“Three hours to play, a lifetime to remember.”
These are the words that the football Ephs will hear this Saturday from Coach Dick Farley before their final game of the season against arch-rival Amherst. These are also the same words that Farley has said before every Amherst game that he has coached. His pre-game talk is now a tradition, but it’s just one of many traditions that comprise Williams’ long rivalry with Amherst College.
The heated rivalry between the schools began in 1821, when some members of the Williams faculty, including College President Zepheniah Swift Moore, defected from the Purple Valley and started a new college in Amherst. To counter the crisis that Williams faced, a group of alumni banded together and formed the first college alumni society in the world. This alumni society saw to the construction of several new facilities and worked hard to restore the college to its prior stature.
For many, the defection of Amherst and the degree of support given by the Williams alumni have made the rivalry between the two schools especially intense. “The beauty of the rivalry is that it was sparked by the defection,” said Dick Quinn, Assistant Director of Public Affairs. “The creation of the alumni society really created a great sense of school spirit.”
Although the rivalry between the two schools is now deeply felt by all Williams athletic teams, the football team has had the longest history of battling the Lord Jeffs, and Saturday the two teams will face off in the 114th edition of the “The Biggest Little Game in America.” Williams leads the series 63-45-5, but until the mid ’80s, Amherst had been dominating. Amherst has not won since 1986, however, coming its closest in 1995 by forcing a 0-0 tie.
“Now, we are the hunted, and Amherst are the hunters,” Quinn said. “There has been a turnaround.”
The much-anticipated football games, which always attract over 10,000 fans and have lately been televised on the New England Sports Network, usually do not disappoint.
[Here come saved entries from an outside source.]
-- ==== Sys2Proof/Decode.lean ====
section
/-! DEFINITION. The block has no instruction words: no row of the opcode table gives bits, so no word spells a command. Commands
arrive whole, in the queue of the state. -/

namespace Sys2Proof

/-- The command that a word spells by the table's bits: none, for the table gives no row bits. -/
def decodeTableWord (_nbits _w : Nat) : Option Instr := none

end Sys2Proof
end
Two years ago, for example, Williams came from behind to beat Amherst 48-46 with a field goal by then freshman Collin Vataha ’01 in the closing seconds. In 1989, the Ephs came back from a two-touchdown deficit to defeat Amherst and finish the season with Williams football’s first perfect season in 103 years.
The post-game homecoming celebration has become just as much a tradition as the actual game, and when the Ephs are victorious, it obviously takes on even more of a special meeting in Williamstown. The many fans present at the game line up along Spring Street and watch as the team marches up, usually singing fight songs and telling jokes. The team ends up at St. Pierre’s Barber Shop, a certain stop for the team since 1989, and parties there for hours, allowing no one but teammates and the St. Pierre’s employees into the shop. This is again just one part of the rich Williams football tradition that has come to mean so much for the players and school.
For the first time in last five years neither team enters the game with a perfect 7-0-0 record, but the Ephs at 6-1 will certainly still have pride on the line when the 5-2 Lord Jeffs arrive Saturday. As Amherst has not beaten Williams in Coach Farley’s 13 seasons, this year’s team does not want to be the one to let the streak expire.
The 1999 Lord Jeffs are led by their stellar defense, which is second in NESCAC in both total yardage and points allowed. Defenders to watch are linebackers Dan Lalli, Brian Landolfi, Greg Stankewicz and Mike Perrone, defensive linemen Greg O’Neill and Pat McGee and defensive backs David Dyer and Brian Daoust. Peter Honig is back at quarterback with his primary receivers as Derrell Wright and Matt Hall, who was excellent in last year’s game but is just getting back from a collarbone injury. The Jeffs have also two solid running backs in Okey Ugwonali and Kevin Kennard.
The Ephs, who lost a thriller to Wesleyan last weekend, look to regain their strength on defense, where they have suffered three critical losses in broken legs to cornerback Casey Flavin ’00, defensive end Ed Gondwe ’00 and linebacker Devareaux Brown ’01. Among those to watch are linemen Will O’Brien ’00, Chris Sweatman ’00 and Nick Weiss ’00, linebackers Chris Hale ’00, Louis Moll ’01 and James Kingsley ’02, and defensive backs Dan Dicenzo ’01 and Alexi Evriviades ’01.
The Eph offense broke the school record for total yardage in a game last Saturday but committed too many turnovers at key moments. Quarterback Sean Keenan ’00 and running back Fred Storz ’01 are now the all-time Williams leaders in passing and rushing yardage, respectively, and will again be the focus of the Eph attack. Receivers Matthew Student ’01, Andy Jones ’00 and Vataha will again need to have big games as standout receiver Mike Paolercio ’00 is out with an injury.
Tradition will loom large Saturday at Weston Field when Williams and Amherst once again renew the longest rivalry in Division III college football. As thousands of cheering students and alums will watch from the sidelines and on television across the country, the players realize just how important the game is to maintaining the special rivalry and genuine nature of the matchup.
“The Amherst-Williams game is college football in its purest form, a classic rivalry between two teams that play strictly for the love of the game,” said Co-captain Hale. “Tradition is a big part of football itself, and to be a part of this one is an honor.”